Ruling: Searches and seizures incident to lawful arrests are governed by Section 13, Rule 126 of the Rules of Court, which
reads:

SEC. 13. Search incident to lawful arrest. A person lawfully arrested may be searched for dangerous weapons or
anything which may have been used or constitute proof in the commission of an offense without a search warrant.

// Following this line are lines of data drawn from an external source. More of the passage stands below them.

/-- Every run ends: `k` bounds the number of slots from IP on, which each step that does not end the run lowers. -/
theorem exists_run_endsRun (k : Nat) (s : State) (hk : 64 - s.ip.toNat ≤ k) :
    ∃ n t, n ≤ 64 - s.ip.toNat ∧ core.run n s = .next t ∧ t.endsRun = true := by
  induction k generalizing s with
  | zero =>
    by_cases h : s.endsRun = true
    · exact ⟨0, s, Nat.zero_le _, rfl, h⟩
    · obtain ⟨-, -, hlt, -⟩ := step_of_not_endsRun h
      omega
  | succ k ih =>
    by_cases h : s.endsRun = true
    · exact ⟨0, s, Nat.zero_le _, rfl, h⟩
    · obtain ⟨u, hstep, hlt, hip⟩ := step_of_not_endsRun h
      obtain ⟨n, t, hn, hrun, ht⟩ := ih u (by omega)
      exact ⟨n + 1, t, by omega, (run_succ hstep n).trans hrun, ht⟩

/-! ### Control does not depend on data (R101) -/

/-- The two states hold the same IP, the same FAULT and the same text bytes. -/
def State.SameControl (s u : State) : Prop :=
  s.ip = u.ip ∧ s.fault = u.fault ∧ ∀ a, a < 256 → s.mem.read a = u.mem.read a

theorem stepResult_congr {s u : State} (h : s.SameControl u) : stepResult s = stepResult u := by
  obtain ⟨hip, hfault, htext⟩ := h
  by_cases hf : u.fault = 0
  · have hfs : s.fault = 0 := hfault.trans hf
    have hfetch : fetch s = fetch u := fetch_congr hip htext
    cases hi : fetch u with
    | ok i => rw [stepResult_of_fetched hfs (hfetch.trans hi), stepResult_of_fetched hf hi]
    | error e =>
      obtain ⟨c, rfl⟩ := fetch_error u hi
      rw [stepResult_of_raised hfs (hfetch.trans hi), stepResult_of_raised hf hi]
  · rw [stepResult_of_faulted hf, stepResult_of_faulted (hfault ▸ hf), hfault]

/-- Steps keep the agreement: both give one result, which fixes IP and FAULT, and neither writes a text byte. -/
theorem sameControl_step {s u s' u' : State} (h : s.SameControl u) (hs : step s = .next s') (hu : step u = .next u') :
    s'.SameControl u' := by
  obtain ⟨-, r, -, hr⟩ := step_completes u
  obtain ⟨hips, hfaults⟩ := control_step hs ((stepResult_congr h).trans hr)
  obtain ⟨hipu, hfaultu⟩ := control_step hu hr
  obtain ⟨hip, -, htext⟩ := h
  refine ⟨by rw [hips, hipu, hip], hfaults.trans hfaultu.symm, fun a ha => ?_⟩
  rw [read_step_of_text hs ha, htext a ha, read_step_of_text hu ha]

theorem sameControl_run {n : Nat} {s u s' u' : State} (h : s.SameControl u) (hs : core.run n s = .next s')
    (hu : core.run n u = .next u') : s'.SameControl u' := by
  induction n generalizing s u with
  | zero =>
    cases hs
    cases hu
    exact h
  | succ n ih =>
    obtain ⟨s₁, -, hs₁, -⟩ := step_completes s
    obtain ⟨u₁, -, hu₁, -⟩ := step_completes u
    rw [run_succ hs₁] at hs
    rw [run_succ hu₁] at hu
    exact ih (sameControl_step h hs₁ hu₁) hs hu

/-! ### The obligations of the family -/

/-- Settles O43: agreement on IP, FAULT and text is kept along the run and fixes the next step's result. -/
theorem controlDoesNotDependOnData : Obligations.ControlDoesNotDependOnData := by
  intro n s u s' u' hip hfault htext hs hu
  have h : s'.SameControl u' := sameControl_run ⟨hip, hfault, htext⟩ hs hu
  have hres : stepResult s' = stepResult u' := stepResult_congr h
  obtain ⟨hip', hfault', htext'⟩ := h
  exact ⟨hip', hfault', htext', hres⟩

/-- Settles O23: by the two reports of a step. -/
theorem stepResultIsExecutedOrFault : Obligations.StepResultIsExecutedOrFault := by
  intro s
  obtain ⟨i, hr, hstep⟩ | ⟨c, hr, hstep⟩ := step_reports s
  · obtain ⟨hf, hfetch, -⟩ := step_of_executed hr
    obtain ⟨hlt, hdec⟩ := fetch_ok s hfetch
    exact ⟨_, _, hstep, hr, .inl ⟨i, rfl, hf, hlt, hdec, (step_of_fetched hf hfetch).symm.trans hstep,
      (effect_fault i s).trans hf⟩⟩
  · exact ⟨_, _, hstep, hr, .inr ⟨c, rfl, rfl, reportedFault_ne_zero hr, reportedFault_le_five hr⟩⟩

/-- Settles O24: the step keeps a faulted state, so a run of any length does. -/
theorem faultedStepDoesNothing : Obligations.FaultedStepDoesNothing := fun _ hf =>
  ⟨step_of_faulted hf, stepResult_of_faulted hf, run_of_step_self (step_of_faulted hf)⟩

/-- Settles O26: the step's result fixes IP after it, and an executed instruction was fetched from below 64. -/
theorem ipAdvancesByOneOrStays : Obligations.IpAdvancesByOneOrStays := by
  intro s
  obtain ⟨t, -, hstep, -⟩ := step_completes s
  refine ⟨t, hstep, fun i hr hi => ?_, fun hr => (control_step hstep hr).1, fun c hr => (control_step hstep hr).1⟩
  obtain ⟨hlt, hip, hnat⟩ := ip_step_of_executed hstep hr hi
  exact ⟨hip, hnat, by omega⟩

/-- Settles O27: in each of the three branches of `runState`. -/
theorem runConditionIsAFunctionOfState : Obligations.RunConditionIsAFunctionOfState := by
  intro s
  rw [← fetch_eq_ok_iff]
  by_cases hf : s.fault = 0
  · by_cases hi : fetch s = .ok .halt
    · have hcond : s.runState = .halted := by simp [State.runState, hf, hi]
      simp [hcond, hf, hi]
    · have hcond : s.runState = .running := by simp [State.runState, hf, hi]
      simp [hcond, hf, hi]
  · have hcond : s.runState = .faulted := if_pos hf
    simp_all

/-- Settles O28: with the word placed FAULT is 0 and the word is fetched. -/
theorem placedWordIsTheNextInstruction : Obligations.PlacedWordIsTheNextInstruction := by
  intro s w i h
  have hf : (s.withFetchWord 32 w).fault = 0 := by rw [withFetchWord_eq]; rfl
  exact step_of_fetched hf (fetch_withFetchWord s h)

/-- Settles O41: the ending step gives a state that a step keeps, so a run of any length does. -/
theorem endedRunStaysEnded : Obligations.EndedRunStaysEnded := by
  intro s h
  obtain ⟨t, hstep, hres, hself⟩ := step_of_endsRun h
  exact ⟨t, hstep, hres, run_of_step_self hself⟩

/-- Settles O42: every step that does not end the run takes IP one slot further. -/
theorem everyRunEndsWithinSixtyFiveSteps : Obligations.EveryRunEndsWithinSixtyFiveSteps :=
  fun s => exists_run_endsRun _ s le_rfl

/-- Settles O20: the fetch gives the instruction that the slot at IP decodes to. -/
theorem stepRunsDecodedInstruction : Obligations.StepRunsDecodedInstruction := fun _ _ hf hlt hdec =>
  step_of_fetched hf (fetch_eq_ok_iff.mpr ⟨hlt, hdec⟩)

/-- Settles O34: the operation is defined so. -/
theorem observeChangesNothing : Obligations.ObserveChangesNothing := fun _ => rfl

end Sys2Proof.Machine

/-! PROOFS. The `Nop` family (41_nop.md): the tag alone makes a slot a `Nop`, and the execute stage only advances IP
(R110). -/

namespace Sys2Proof.Machine

theorem decode_of_nopTag {b : SlotBytes} (h : b.b0 = 0x00) : decode b = .ok .nop := by
  obtain ⟨b0, b1, b2, b3⟩ := b
  cases h
  exact decode_nop b1 b2 b3

theorem advanceIp_eq (s : State) : s.advanceIp = { s with ip := s.ip + 1 } := rfl

theorem keepsRegsBut_advanceIp (s : State) : keepsRegsBut [] s s.advanceIp := fun r hr _ => getReg_advanceIp s r hr

theorem exec_nop (s : State) : exec .nop s = .next s.advanceIp := exec_eq .nop s

/-- A step from a slot with the tag of `Nop` only advances IP, whatever the other three bytes hold (R110). -/
theorem step_of_nopTag {s : State} (hf : s.fault = 0) (hip : s.ip.toNat < 64)
    (htag : (s.slot s.ip.toNat).b0 = 0x00) : step s = .next s.advanceIp :=
  (step_of_fetched hf (fetch_eq_ok_iff.mpr ⟨hip, decode_of_nopTag htag⟩)).trans (exec_nop s)

/-- Settles O11: a `Nop` is one advance of IP, and from slot 63 that leaves IP at 64, where no slot is. -/
theorem nopOnlyAdvancesIp : Obligations.NopOnlyAdvancesIp := by
  refine ⟨decode_nop, rfl, fun s => ?_, fun s hf hip htag => ⟨?_, ?_⟩⟩
  · exact ⟨s.advanceIp, exec_nop s, advanceIp_ip s, keepsRegsBut_advanceIp s, advanceIp_fault s, advanceIp_mem s,
      fun _ _ => rfl⟩
  · have hslot : s.ip.toNat = 63 := by rw [hip]; rfl
    rw [step_of_nopTag hf (by omega) (hslot ▸ htag), advanceIp_eq, hip]
    rfl
  · exact step_of_ip_ge hf (le_refl 64)

end Sys2Proof.Machine

/-! PROOFS. The move family (42_move.md): what each move decodes from and encodes to, its effect with what it leaves
unchanged, and its faults in their order, IpOperand before DataOutOfRange. -/

namespace Sys2Proof

/-! ### The words of the moves (R63, R66) -/

theorem offsetOf_eq_ofNat (a b : Byte) : offsetOf a b = BitVec.ofNat 16 (a.toNat * 256 + b.toNat) := by
  rw [← offsetOf_toNat, BitVec.ofNat_toNat, BitVec.setWidth_eq]

section
variable {d r : Reg} {b1 b2 b3 : Byte}

theorem decode_moveRegImm_of_field (hd : b1.toNat % 16 = (regCode d).toNat) :
    decode ⟨0x10#8, b1, b2, b3⟩ = .ok (.moveRegImm d b2) := by
  rw [decode_moveRegImm, regField_eq_ok_iff.mpr hd]
  rfl

theorem decode_moveRegReg_of_fields (hd : b1.toNat % 16 = (regCode d).toNat)
    (hr : b2.toNat % 16 = (regCode r).toNat) : decode ⟨0x11#8, b1, b2, b3⟩ = .ok (.moveRegReg d r) := by
  rw [decode_moveRegReg, regField_eq_ok_iff.mpr hd, regField_eq_ok_iff.mpr hr]
  rfl

theorem decode_moveMemReg_of_field (hr : b3.toNat % 16 = (regCode r).toNat) :
    decode ⟨0x21#8, b1, b2, b3⟩ = .ok (.moveMemReg (BitVec.ofNat 16 (b1.toNat * 256 + b2.toNat)) r) := by
  rw [decode_moveMemReg, regField_eq_ok_iff.mpr hr, offsetOf_eq_ofNat]
  rfl

theorem decode_moveRegMem_of_field (hd : b1.toNat % 16 = (regCode d).toNat) :
    decode ⟨0x22#8, b1, b2, b3⟩ = .ok (.moveRegMem d (BitVec.ofNat 16 (b2.toNat * 256 + b3.toNat))) := by
  rw [decode_moveRegMem, regField_eq_ok_iff.mpr hd, offsetOf_eq_ofNat]
  rfl

end

end Sys2Proof

namespace Sys2Proof.Machine

/-! ### The three outcomes of an execute stage, each from its condition on the operands (R120, R46, R47) -/

section
variable {i : Instr} (s : State)

theorem exec_of_namesIp (h : .ip ∈ i.namedRegs) : exec i s = .next { s with fault := 4 } := by
  rw [exec_eq, if_neg (mt (namesNoIp_iff i).mp (not_not_intro h))]
  rfl

theorem exec_of_offset_ge {o : Offset} (hn : .ip ∉ i.namedRegs) (hi : i.offset? = some o) (ho : 768 ≤ o.toNat) :
    exec i s = .next { s with fault := 5 } := by
  have hout : ¬ i.offsetInData = true := fun h => absurd ((offsetInData_iff i).mp h o hi) (Nat.not_lt.mpr ho)
  rw [exec_eq, if_pos ((namesNoIp_iff i).mpr hn), if_neg hout]
  rfl

theorem exec_of_offsetInData (hn : .ip ∉ i.namedRegs) (ho : i.offsetInData = true) :
    exec i s = .next (effect i s) := by
  rw [exec_eq, if_pos ((namesNoIp_iff i).mpr hn), if_pos ho]

theorem exec_of_offset_lt {o : Offset} (hn : .ip ∉ i.namedRegs) (hi : i.offset? = some o) (ho : o.toNat < 768) :
    exec i s = .next (effect i s) :=
  exec_of_offsetInData s hn ((offsetInData_iff i).mpr fun _ h => Option.some.inj (hi.symm.trans h) ▸ ho)
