-- ==== Sys2Proof/Syntax.lean ====
section
/-! DEFINITION. The abstract syntax: one constructor of Instr for each row of spec/opcode_table.json. The machine instructions
carry their typed modifiers and one Args (their operands); the events and host operations carry what names the agent,
the register or the message they concern. -/

namespace Sys2Proof

/-- Element types in the order of their codes (Table 14-3). -/
inductive Ty where
  | x | s64 | n64 | s32 | n32 | s16 | n16 | s8 | n8 | f32 | bf16 | f16 | f8 | f4 | c | b
  deriving DecidableEq, Repr

/-- A source operand: a register code (Table 14-1), an immediate already extended to 32 bits (R297), or a literal (R298). -/
inductive Src where
  | reg (code : BitVec 6)
  | imm (v : BitVec 32)
  | lit (v : BitVec 64)
  deriving DecidableEq, Repr

/-- The operands of a machine instruction as R294 maps them. `xr` and `nxi` say which words carry them (R284); they change
no meaning, only the instruction's length. An operand that the instruction does not use is code 0. -/
structure Args where
  /-- an XR word stands -/
  xr : Bool := false
  /-- how many XI words stand -/
  nxi : BitVec 2 := 0
  /-- lookahead L (R301) -/
  look : BitVec 4 := 0
  /-- element type (R296) -/
  ty : Ty := .x
  /-- dest, or the capability or address that stf and stg name first (R283) -/
  d : BitVec 6 := 0
  /-- src1 -/
  s1 : Src := .reg 0
  /-- src2 -/
  s2 : Src := .reg 0
  /-- the displacement of blt and bge, whose two sources are src1 and src2 (R336) -/
  s3 : Src := .reg 0
  deriving DecidableEq, Repr

/-- Scopes of Table 11-1. -/
inductive Scope where
  | core | hall | launch | sys
  deriving DecidableEq, Repr

/-- The .ord key of ld, st, stf and the atomics (Table 18-3). -/
inductive Ord where
  | plain | acq | rel | ar
  deriving DecidableEq, Repr

/-- The .ord key of fence (Table 18-3). -/
inductive FenceKind where
  | full | acq | rel
  deriving DecidableEq, Repr

/-- The .cc key of vcmp (Table 17-5). -/
inductive VCond where
  | eq | ne | lt | le | gt | ge | un | ord
  deriving DecidableEq, Repr

/-- The .op key of vred (Table 17-5). -/
inductive RedOp where
  | add | max | min | amax
  deriving DecidableEq, Repr

/-- The .span key of tlbi (Table 20-3). -/
inductive Span where
  | page | launch | hall
  deriving DecidableEq, Repr
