/-- The type of an interest (Table 8-3). -/
inductive IType where
  | want | renew | sealI
  deriving DecidableEq, Repr

/-- Interest metadata (Table 8-3). -/
structure Interest where
  name : W64
  type : IType
  left : Nat
  byp : Bool := false
  ret : Nat := 0
  /-- the consumer or sealer, and the sealer's ticket -/
  core : Nat
  ctx : Nat := 0
  ticket : Option (BitVec 16) := none
  /-- the last router that recorded the interest (R155) -/
  lastRec : Nat := 0
  deriving DecidableEq, Repr

/-- The code of data metadata (Table 8-4). -/
inductive DCode where
  | data | never | expired | retry | answer (status : Nat)
  deriving DecidableEq, Repr

/-- A train (Table 8-4): head and data messages as one (R153). -/
structure Train where
  name : W64
  code : DCode
  /-- DIR: toward consumers -/
  back : Bool
  byp : Bool := false
  ret : Nat := 0
  sleft : Nat := 0
  data : List Byte := []
  /-- an offer's payload not yet read: virtual address, length and the access bound it waits below (R422) -/
  source : Option (Nat × Nat × Nat) := none
  /-- the join of its reads -/
  join : Option Nat := none
  /-- the number of the offer that it is a copy of, until that offer's fate is known; and a copy of one that was not accepted (R147) -/
  offer : Option Nat := none
  barred : Bool := false
  /-- out of a router's local face, to its core (R159) -/
  atCore : Bool := false
  core : Nat := 0
  ctx : Nat := 0
  ticket : Option (BitVec 16) := none
  deriving DecidableEq, Repr

/-- What a message carries besides its header. -/
inductive Body where
  /-- an active or channel message: its entries are the packet's -/
  | message
  | access (r : Req)
  | response (r : Rsp)
  | interest (i : Interest)
  | train (t : Train)
  /-- a re-cast marker of R95, from the source to the old host and back -/
  | marker (kind : Kind) (idx : Nat) (back : Bool)
  /-- a signature marker (R228), of the message whose number comes next -/
  | sigMark (g : Sig)
  /-- with the record taken for it, once it waits at the victim for dirty sectors -/
  | stealReq (thief : Nat) (taken : Option TaskRec := none)
  | stealAns (rec : Option TaskRec)
  | decrement (dc : Nat) (sig : Sig)
  | event (ctx : Option Nat)
  | notice (w : W64)
  | leaseReq (kind : Kind) (idx dur : Nat) (l core ctx : Nat) (ticket : Option (BitVec 16))
  | roleReq (kind : Kind) (idx : Nat) (core ctx : Nat) (ticket : Option (BitVec 16))
  | nameReq (e : Nat) (v : W128) (core ctx l : Nat) (ticket : Option (BitVec 16))
  | invalidate (kind : Kind) (idx : Nat) (gen : Nat) (grow : Bool)
  | barArr (home bar n : Nat) (v : W64) (sig : Sig)
  | barWait (w : BWaiter)
  | barAns (w : BWaiter) (gen : BitVec 32) (last : W64) (sig : Sig) (clear retry : Bool)
  | bcfg (home bar : Nat) (region : Bool)
  | service (n : Nat) (arg : W64) (core ctx : Nat) (ticket : Option (BitVec 16))
  deriving DecidableEq, Repr

/-- A message in the network: the fields of its header (Table 7-1) and where it is. -/
structure Packet where
  vn : VN := .req
  vc1 : Bool := false
  kind : Nat := 0
  lid : Nat := 0
  src : Nat := 0
  dest : Nat := 0
  final : Nat := 0
  port : Port := .core
  hops : Nat := 0
  dta : Bool := false
  dtd : Nat := 0
  dte : Nat := 0
  /-- the side of a detour: its direction and the line it must reach -/
  side : Nat := 0
  line : Nat := 0
  stat : Bool := false
  route : Nat := 0
  step : Nat := 0
  wps : List Nat := []
  /-- the logical targets of the waypoints, for re-casts (R95) -/
  wpTargets : List (Kind × Nat) := []
  /-- the logical target, for re-casts (R95) -/
  target : Option (Kind × Nat) := none
  /-- for a peer: the launch and tile there (R433) -/
  peerLid : Nat := 0
  peerL : Nat := 0
  handler : BitVec 12 := 0
  stage : BitVec 8 := 0
  ch : Nat := 0
  hiPrio : Bool := false
  entries : List TagVal := []
  /-- the signature that the marker directly ahead of the message brings (R228) -/
  sig : Option Sig := none
  body : Body := .message
  /-- the router it has reached, the port it came in by (0 to 3 north, south, east and west, 4 twin, 5 local, 6 stair, 7 gallery, and from 16
  on what the router sends itself, from 32 on what a hall controller at it sends), the clk of injection and the clk its header has arrived -/
  pos : Nat := 0
  face : Nat := 5
  born : Nat := 0
  ready : Nat := 0
  /-- the clk at which its header, once at the last router, has come out of it to the core or block there (R140) -/
  ripe : Nat := 0
  /-- a hop of its path was at half clock (R140) -/
  slow : Bool := false
  /-- its number in the order of sending -/
  uid : Nat := 0
  /-- a delivery inside a core or over the hall's steal network: it takes no router (R111, R176) -/
  inner : Bool := false
  /-- it stands at its last router and has not passed the port to the core, stair or gallery block there (R132) -/
  waits : Bool := false
  /-- it stands in the overflow buffer of the routing tile at its router (R79) -/
  spilt : Bool := false
  /-- named traffic that the router it stands at has looked at (R155, R160) -/
  seen : Bool := false
  /-- it is on its way back to its source, which sends it again, with the final destination it had (R95) -/
  back : Option Nat := none
  /-- it was held while its storage target moved: its place among those held, in order of arrival (R96, R167) -/
  held : Option Nat := none
  deriving DecidableEq, Repr

/-- A message whose header has passed a link and whose other flits have not: its virtual channel there, its number, the flits left, and
the input port and virtual channel of the router it leaves. -/
structure Flow where
  vc : Nat
  uid : Nat
  left : Nat
  face : Nat
  from_ : Nat
  deriving DecidableEq, Repr

/-- An output port of a router toward another router (R131, R132): the messages it is passing, the virtual channel served last, the clk up
to which it has been served and the flits passed in that clk, and the clk at which the last flits of recent messages passed. -/
structure Link where
  flows : List Flow := []
  last : Nat := 9
  clk : Nat := 0
  used : Nat := 0
  fin : List (Nat × Nat) := []
  deriving DecidableEq, Repr

/-! ## Columns, homes, halls (spec 05, 09, 10) -/

/-- A twin-window register: its value, its value before the writes of clk `wclk`, and the writer's layer (R185). -/
structure Tw where
  cur : Reg := {}
  old : Reg := {}
  wclk : Option Nat := none
  layer : Nat := 0
  /-- shadowed results of the layers' cores that landed in that clk: each core sees its own at once (R351) -/
  land0 : Option Reg := none
  land1 : Option Reg := none
  deriving DecidableEq, Repr

/-- A column's licence (R189–R191). Layers are 0 and 1. -/
structure Lic where
  holder : Option Nat := none
  /-- a handover: to which layer, and the last clk of it -/
  handover : Option (Nat × Nat) := none
  last : Option Nat := none
  hovers : BitVec 16 := 0
  /-- the twin's head has waited its 8,192 clk: pass when the holder's command completes -/
  due : Bool := false
  /-- since when each layer's head has waited -/
  waitSince : List (Option Nat) := [none, none]
  deriving DecidableEq, Repr

/-- A request in a landing's table (R208, R209): its input, the clk it entered, and the access. -/
structure LandReq where
  stair : Bool
  at_ : Nat := 0
  req : Req
  deriving DecidableEq, Repr

/-- A column: twin window, licence and the landing of its DRAM (R208, R209). -/
structure Column where
  tw : List (Nat × Tw) := []
  lic : Lic := {}
  /-- requests held at the stair input, and the request table, oldest first -/
  stairQ : List Req := []
  table : List LandReq := []
  /-- the last slot served the mesh input (so the stair goes first after launch start) -/
  lastMesh : Bool := true
  /-- the entry that has come free is for a request that waits at the mesh input -/
  meshTurn : Bool := false
  nextSlot : Nat := 0
  sigs : List HomeSig := []
  watches : List Watch := []
  deriving DecidableEq, Repr

/-- A second-tier controller (R211). -/
structure EdgeCtl where
  table : List Req := []
  nextClk : Nat := 0
  sigs : List HomeSig := []
  watches : List Watch := []
  deriving DecidableEq, Repr

/-- A lease (R82, R83). -/
structure Lease where
  lid : Nat
  kind : Kind
  idx : Nat
  expiry : Nat
  lessee : Nat
  deriving DecidableEq, Repr

/-- A census decision (Table 5-8, R99). -/
structure Decision where
  lid : Nat
  /-- old role's target, none for an idle core -/
  old : Option (Kind × Nat)
  /-- new role's target, none for idle -/
  new : Option (Kind × Nat)
  src : Nat
  dst : Nat
  cause : Nat
  deriving DecidableEq, Repr

/-- Phases of a re-cast (Table 5-9). -/
inductive RPhase where
  | grace | drain | moved
  deriving DecidableEq, Repr

/-- A re-cast in progress (R92). -/
structure Recast where
  dec : Decision
  hall : Nat
  t0 : Nat
  phase : RPhase := .grace
  /-- the clk at which the phase may end -/
  due : Nat := 0
  /-- WHEN of its notices (Table 5-5) -/
  whenNs : BitVec 32 := 0
  /-- the re-cast of the other twin that shares its re-map (R94) -/
  pair : Bool := false
  deriving DecidableEq, Repr

/-- A stub at an old router (R92, R95). -/
structure Stub where
  lid : Nat
  kind : Kind
  idx : Nat
  old : Nat
  new : Option Nat
  closes : Nat
  closed : Bool := false
  deriving DecidableEq, Repr

/-- Arrivals of a region barrier held at a hall controller (R394): their contributions in arrival order. -/
structure Combined where
  lid : Nat
  home : Nat
  bar : Nat
  vs : List W64
  sig : Sig
  deriving DecidableEq, Repr

/-- What a hall controller counts for a launch in an epoch (Table 5-7): quiet epochs in a row (Table 5-8 row 3), tile-store
refusals, and flit-clk of router buffers taken. -/
structure Tally where
  quiet : Nat := 0
  tr : Nat := 0
  occ : Nat := 0
  deriving DecidableEq, Repr

/-- A non-leaf page-table entry that a walker caches (R214), by the address it was read at. -/
structure WalkEntry where
  lid : Nat
  /-- the virtual addresses that it leads to: those whose bits from `shift` on are `top` -/
  shift : Nat := 0
  top : Nat := 0
  at_ : Nat
  val : W64
  deriving DecidableEq, Repr

/-- A hall controller's state. -/
structure Hall where
  /-- the caches of the hall's four walkers, the entry used last first -/
  walkers : List (Nat × List WalkEntry) := []
  /-- the hall's TLB misses, by core and context or engine number (16 and above), in arrival order (R214) -/
  misses : List (Nat × Nat) := []
  leases : List Lease := []
  deferred : Option Decision := none
  /-- by LID -/
  tallies : List (Nat × Tally) := []
  /-- junction temperature in degrees C (R98) -/
  temp : Nat := 45
  /-- the governor's steps at 95 and at 100 degrees C are in force -/
  gate95 : Bool := false
  gate100 : Bool := false
  /-- since when the hall has been at or above 100 degrees C (R99) -/
  hotSince : Option Nat := none
  combined : List Combined := []
  waits : List BWaiter := []
  deriving DecidableEq, Repr

/-! ## Launches and the host interface (spec 03, 04) -/

/-- A launch record's fields (Table 4-3). -/
structure LRec where
  tag : BitVec 32 := 0
  rlid : BitVec 8 := 0
  dpool : Bool := false
  irq : Bool := false
  resume : Bool := false
  ver : BitVec 8 := 0
  /-- every reserved field is zero -/
  clean : Bool := true
  h : BitVec 16 := 0
  w : BitVec 16 := 0
  fy : BitVec 16 := 0
  fx : BitVec 16 := 0
  nroute : BitVec 20 := 0
  nstore : BitVec 20 := 0
  ncomp : BitVec 20 := 0
  sresv : BitVec 20 := 0
  nmin : BitVec 20 := 0
  cw : BitVec 16 := 0
  ptroot : BitVec 52 := 0
  hcnt : BitVec 12 := 0
  htab : VAddr := 0
  tlim : BitVec 32 := 0
  init : BitVec 12 := 0
  seed : BitVec 32 := 0
  fmc : BitVec 14 := 0
  arg0 : W128 := 0
  arg1 : W128 := 0
  arg2 : W128 := 0
  notafter : W64 := 0
  deriving DecidableEq, Repr

/-- What a fault record reports (Table 13-2). -/
structure FaultInfo where
  cls : BitVec 8
  code : BitVec 8 := 0
  l : Nat := 0
  place : Nat := 0
  ctx : Nat := 7
  async : Bool := true
  older : Bool := false
  shadow : BitVec 15 := 0
  pc : VAddr := 0
  time : W64 := 0
  detail : W64 := 0
  stage : BitVec 8 := 0
  handler : BitVec 12 := 0
  seq : BitVec 32 := 0
  opc : VAddr := 0
  deriving DecidableEq, Repr

/-- Completion statuses (Table 4-6). -/
inductive Status where
  | ok | fault | preempted | turnover | noFit | badRecord | gradeNone | overrun | cancelled | skipped | saveLost
  deriving DecidableEq, Repr

/-- A completion or fault record that waits for the ring (R62, R63, R267). -/
structure CRec where
  tag : BitVec 32 := 0
  src : Nat := 0
  lid : Nat := 0xFF
  status : Status := .ok
  detail : BitVec 8 := 0
  entry : Nat := 0
  tstart : W64 := 0
  tend : W64 := 0
  grant : BitVec 60 := 0
  tasks : W64 := 0
  irq : Bool := false
  fault : Option FaultInfo := none
  deriving DecidableEq, Repr

/-- Where a launch is in its life (R61, R70). -/
inductive LPhase where
  | admission | running | quiescing | saved
  deriving DecidableEq, Repr

/-- What a saved launch keeps (Table 6-10). -/
structure Saved where
  cores : List (Nat × Core) := []
  bytes : List Host.Cell := []
  tags : List Nat := []
  twins : List (Nat × List (Nat × Tw)) := []
  leases : List Lease := []
  deriving DecidableEq, Repr

/-- A task that retired in a clk: its core as it was before, and the tickets of the twin. A fault of the launch in the same clk undoes
the retirement (Table 13-3). -/
structure Ended where
  clk : Nat
  core : Nat
  was : Core
  twin : List Ticket
  deriving DecidableEq, Repr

The purpose of warrantless search as an incident to a lawful arrest is to protect the arresting officer from being harmed
by the person arrested, who might be armed with a concealed weapon, and to prevent the latter from destroying
evidence within reach. However there is an exception which is that the search should not be strained beyond what is
needed to serve its purpose.

Furthermore, a valid arrest allows the seizure of evidence or dangerous weapons either on the person of the one
arrested or within the area of his immediate control. The phrase within the area of his immediate control means the
area from within which he might gain possession of a weapon or destructible evidence. A gun on a table or in a drawer
in front of one who is arrested can be as dangerous to the arresting officer as one concealed in the clothing of the
person arrested.

In the present case, the cabinet which, according to Valeroso, was locked, from where the officers found the weapon,
could no longer be considered as an area within his immediate control because there was no way for Valeroso to take
any weapon or to destroy any evidence that could be used against him. Hence, the warrantless search in this case could
not be justified as an incident to a lawful arrest.